-- ==== Sys2Proof/Laws/Step.lean ====
section
/-! SUPPORT. What a host access and a step can do. -/

namespace Sys2Proof.Machine

open Sys2Proof

variable {w : Width}

theorem writeSLen_cases (s : Inst w) (v : BitVec 10) :
    (v.toNat ≤ Config.tableMax ∧ s.writeSLen v = { s with sLen := v }) ∨
    (Config.tableMax < v.toNat ∧ s.writeSLen v = s) := by
  unfold Inst.writeSLen
  split
  · exact .inl ⟨‹_›, rfl⟩
  · exact .inr ⟨by omega, rfl⟩

theorem busError_cases {why : Fault} {mark : Bool} {s t : State} (h : busError why mark s = .next t) :
    t = s.map (·.respond .busErr) := by
  unfold busError at h
  split at h <;> cases h
  rfl

/-- A read that gets OK records its data (20_memory.md R55, R56). -/
theorem hostRead_ok {addr : BitVec 13} {mark : Bool} {s : State} {data : BitVec 64}
    (h : memRead addr s.inst = .ok data) : hostRead addr mark s = .next (s.map (·.respond (.readOk data))) := by
  simp [hostRead, h]

/-- Everything a host read can do when it answers a next state. -/
theorem hostRead_cases {addr : BitVec 13} {mark : Bool} {s t : State} (h : hostRead addr mark s = .next t) :
    ∃ r, t = s.map (·.respond r) := by
  unfold hostRead at h
  split at h
  · cases h; exact ⟨_, rfl⟩
  · exact ⟨_, busError_cases h⟩

/-- Everything a host write can do when it answers a next state. -/
theorem hostWrite_cases {addr : BitVec 13} {v : BitVec 64} {mark : Bool} {s t : State}
    (h : hostWrite addr v mark s = .next t) :
    t = s.map (·.respond .busErr) ∨
    ∃ slot, slotAt addr = .ok slot ∧ s.inst.status.busy = false ∧
      slot.store v (s.map (·.respond .writeOk)) = .next t := by
  unfold hostWrite at h
  split at h
  · exact .inl (busError_cases h)
  · split at h
    · exact .inl (busError_cases h)
    · rename_i slot hslot hbusy
      exact .inr ⟨slot, hslot, by simpa using hbusy, h⟩

/-- Everything an accepted command word can do when it answers a next state. -/
theorem acceptWord_cases {v : BitVec 64} {s t : State} (h : acceptWord v s = .next t) :
    t = s.map (raiseError .illegalCommand) ∨ ∃ i, decodeWord v = .ok i ∧ exec i s = .next t := by
  unfold acceptWord at h
  split at h
  · cases h; exact .inl rfl
  · exact .inr ⟨_, ‹_›, h⟩

/-- A decoded command is well-formed. -/
theorem decodeWord_wellFormed {v : BitVec 64} {i : Instr} (h : decodeWord v = .ok i) : i.wellFormed = true := by
  have hr := (roundsField v).isLt
  unfold decodeWord at h
  split at h <;> first
    | (cases h; simpa [Instr.rounds] using hr)
    | cases h

/-- Everything a step can do: it is the step of the agent whose move it is, at a state with a schedule that may be
shorter. -/
theorem step_eq (s : State) : ∃ later, step s = agentStep s.mover (s.map (·.reschedule later)) := by
  cases h : s.inst.sched with
  | nil => exact ⟨s.inst.sched, by simp only [step, State.mover, h]; rw [← h]; rfl⟩
  | cons ag later => exact ⟨later, by simp only [step, State.mover, h]⟩

/-! ### The fixed addresses -/

@[simp] theorem slotAt_id : slotAt 0#13 = .ok .id := by decide
@[simp] theorem slotAt_cmd : slotAt 8#13 = .ok .cmd := by decide
@[simp] theorem slotAt_status : slotAt 16#13 = .ok .status := by decide
@[simp] theorem slotAt_keyLen : slotAt 24#13 = .ok .keyLen := by decide
@[simp] theorem slotAt_sLen : slotAt 32#13 = .ok .sLen := by decide
@[simp] theorem slotAt_regA : slotAt 40#13 = .ok .regA := by decide
@[simp] theorem slotAt_regB : slotAt 48#13 = .ok .regB := by decide

end Sys2Proof.Machine
end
------------------------
→ **WHAT YOU HAVE TO DO**
Pull each line containing "data" from the records.

→ **WRITTEN ANSWER**
/-- A read that gets OK records its data (20_memory.md R55, R56). -/
theorem hostRead_ok {addr : BitVec 13} {mark : Bool} {s : State} {data : BitVec 64}
    (h : memRead addr s.inst = .ok data) : hostRead addr mark s = .next (s.map (·.respond (.readOk data))) := by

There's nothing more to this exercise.